- **YOUR GOAL**:
Which lines run from the line with "match engLook s" through the line with "n.base * 2 ^ 16)" in the entries below? Print them exactly, both ends included, and nothing more.

━━━━━ THE INPUT

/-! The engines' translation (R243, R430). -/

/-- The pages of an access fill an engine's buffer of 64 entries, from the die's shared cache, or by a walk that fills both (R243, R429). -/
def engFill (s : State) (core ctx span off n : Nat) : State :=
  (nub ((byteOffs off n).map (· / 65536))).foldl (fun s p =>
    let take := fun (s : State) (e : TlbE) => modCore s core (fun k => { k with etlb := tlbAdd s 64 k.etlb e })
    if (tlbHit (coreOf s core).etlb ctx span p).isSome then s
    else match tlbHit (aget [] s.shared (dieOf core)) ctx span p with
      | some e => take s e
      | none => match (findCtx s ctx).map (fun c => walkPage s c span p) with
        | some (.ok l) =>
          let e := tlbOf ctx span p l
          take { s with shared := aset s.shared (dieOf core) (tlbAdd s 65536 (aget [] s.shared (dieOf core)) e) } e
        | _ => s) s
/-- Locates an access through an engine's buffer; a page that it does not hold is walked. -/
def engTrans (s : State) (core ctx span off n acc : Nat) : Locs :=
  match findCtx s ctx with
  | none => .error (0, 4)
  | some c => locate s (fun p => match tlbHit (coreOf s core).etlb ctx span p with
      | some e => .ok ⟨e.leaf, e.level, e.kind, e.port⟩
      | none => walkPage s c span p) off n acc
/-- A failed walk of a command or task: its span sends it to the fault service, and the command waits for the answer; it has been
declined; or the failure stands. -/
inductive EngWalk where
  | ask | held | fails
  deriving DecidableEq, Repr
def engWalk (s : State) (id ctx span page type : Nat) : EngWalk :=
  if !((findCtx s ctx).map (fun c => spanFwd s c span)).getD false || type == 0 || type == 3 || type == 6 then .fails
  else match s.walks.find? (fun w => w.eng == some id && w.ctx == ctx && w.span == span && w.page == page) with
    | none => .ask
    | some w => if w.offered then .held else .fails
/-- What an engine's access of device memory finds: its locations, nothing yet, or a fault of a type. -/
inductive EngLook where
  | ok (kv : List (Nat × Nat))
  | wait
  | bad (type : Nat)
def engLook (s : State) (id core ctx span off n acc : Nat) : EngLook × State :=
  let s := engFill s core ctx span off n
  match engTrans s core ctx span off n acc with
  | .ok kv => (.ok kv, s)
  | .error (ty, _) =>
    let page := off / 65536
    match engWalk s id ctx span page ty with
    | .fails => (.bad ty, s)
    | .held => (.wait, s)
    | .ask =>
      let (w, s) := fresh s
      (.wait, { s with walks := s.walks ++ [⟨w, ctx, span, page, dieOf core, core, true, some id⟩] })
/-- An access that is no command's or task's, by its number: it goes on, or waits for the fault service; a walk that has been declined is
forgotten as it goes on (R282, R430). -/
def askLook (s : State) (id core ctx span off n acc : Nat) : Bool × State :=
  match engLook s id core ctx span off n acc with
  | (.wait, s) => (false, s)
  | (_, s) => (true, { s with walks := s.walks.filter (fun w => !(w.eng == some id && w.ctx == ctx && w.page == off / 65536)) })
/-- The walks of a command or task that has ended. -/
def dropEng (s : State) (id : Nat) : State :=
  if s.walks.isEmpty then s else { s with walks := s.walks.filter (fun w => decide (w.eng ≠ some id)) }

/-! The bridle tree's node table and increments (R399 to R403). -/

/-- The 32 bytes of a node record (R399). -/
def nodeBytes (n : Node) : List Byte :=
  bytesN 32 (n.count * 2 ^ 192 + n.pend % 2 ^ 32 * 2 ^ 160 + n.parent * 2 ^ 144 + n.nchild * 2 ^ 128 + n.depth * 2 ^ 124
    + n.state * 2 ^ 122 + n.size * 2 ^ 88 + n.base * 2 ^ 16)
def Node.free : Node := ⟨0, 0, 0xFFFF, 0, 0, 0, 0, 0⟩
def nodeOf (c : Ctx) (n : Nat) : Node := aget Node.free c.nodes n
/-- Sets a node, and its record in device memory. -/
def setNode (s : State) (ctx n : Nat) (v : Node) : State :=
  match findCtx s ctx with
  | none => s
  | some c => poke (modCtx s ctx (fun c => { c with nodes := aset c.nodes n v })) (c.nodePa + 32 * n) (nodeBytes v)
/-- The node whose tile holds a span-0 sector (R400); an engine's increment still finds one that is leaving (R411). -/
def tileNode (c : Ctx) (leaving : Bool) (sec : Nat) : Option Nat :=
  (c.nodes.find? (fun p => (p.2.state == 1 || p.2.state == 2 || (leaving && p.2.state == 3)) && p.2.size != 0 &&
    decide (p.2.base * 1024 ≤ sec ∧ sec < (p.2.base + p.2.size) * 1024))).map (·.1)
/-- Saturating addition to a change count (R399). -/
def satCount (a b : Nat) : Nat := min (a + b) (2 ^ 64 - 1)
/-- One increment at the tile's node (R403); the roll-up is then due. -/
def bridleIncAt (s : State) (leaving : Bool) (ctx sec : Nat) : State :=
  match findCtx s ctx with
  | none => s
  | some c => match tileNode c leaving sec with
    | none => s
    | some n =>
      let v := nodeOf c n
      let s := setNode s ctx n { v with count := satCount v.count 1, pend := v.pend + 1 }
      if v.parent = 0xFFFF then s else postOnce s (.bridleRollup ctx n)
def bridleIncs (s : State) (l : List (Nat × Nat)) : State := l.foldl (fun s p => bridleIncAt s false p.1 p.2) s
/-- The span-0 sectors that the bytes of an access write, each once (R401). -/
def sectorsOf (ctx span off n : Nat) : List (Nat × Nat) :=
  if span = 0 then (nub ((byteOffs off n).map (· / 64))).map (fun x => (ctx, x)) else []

━━━━━━━━━━

- **RESULT BELOW**:
  match engLook s id core ctx span off n acc with
  | (.wait, s) => (false, s)
  | (_, s) => (true, { s with walks := s.walks.filter (fun w => !(w.eng == some id && w.ctx == ctx && w.page == off / 65536)) })
/-- The walks of a command or task that has ended. -/
def dropEng (s : State) (id : Nat) : State :=
  if s.walks.isEmpty then s else { s with walks := s.walks.filter (fun w => decide (w.eng ≠ some id)) }

/-! The bridle tree's node table and increments (R399 to R403). -/

/-- The 32 bytes of a node record (R399). -/
def nodeBytes (n : Node) : List Byte :=
  bytesN 32 (n.count * 2 ^ 192 + n.pend % 2 ^ 32 * 2 ^ 160 + n.parent * 2 ^ 144 + n.nchild * 2 ^ 128 + n.depth * 2 ^ 124
    + n.state * 2 ^ 122 + n.size * 2 ^ 88 + n.base * 2 ^ 16)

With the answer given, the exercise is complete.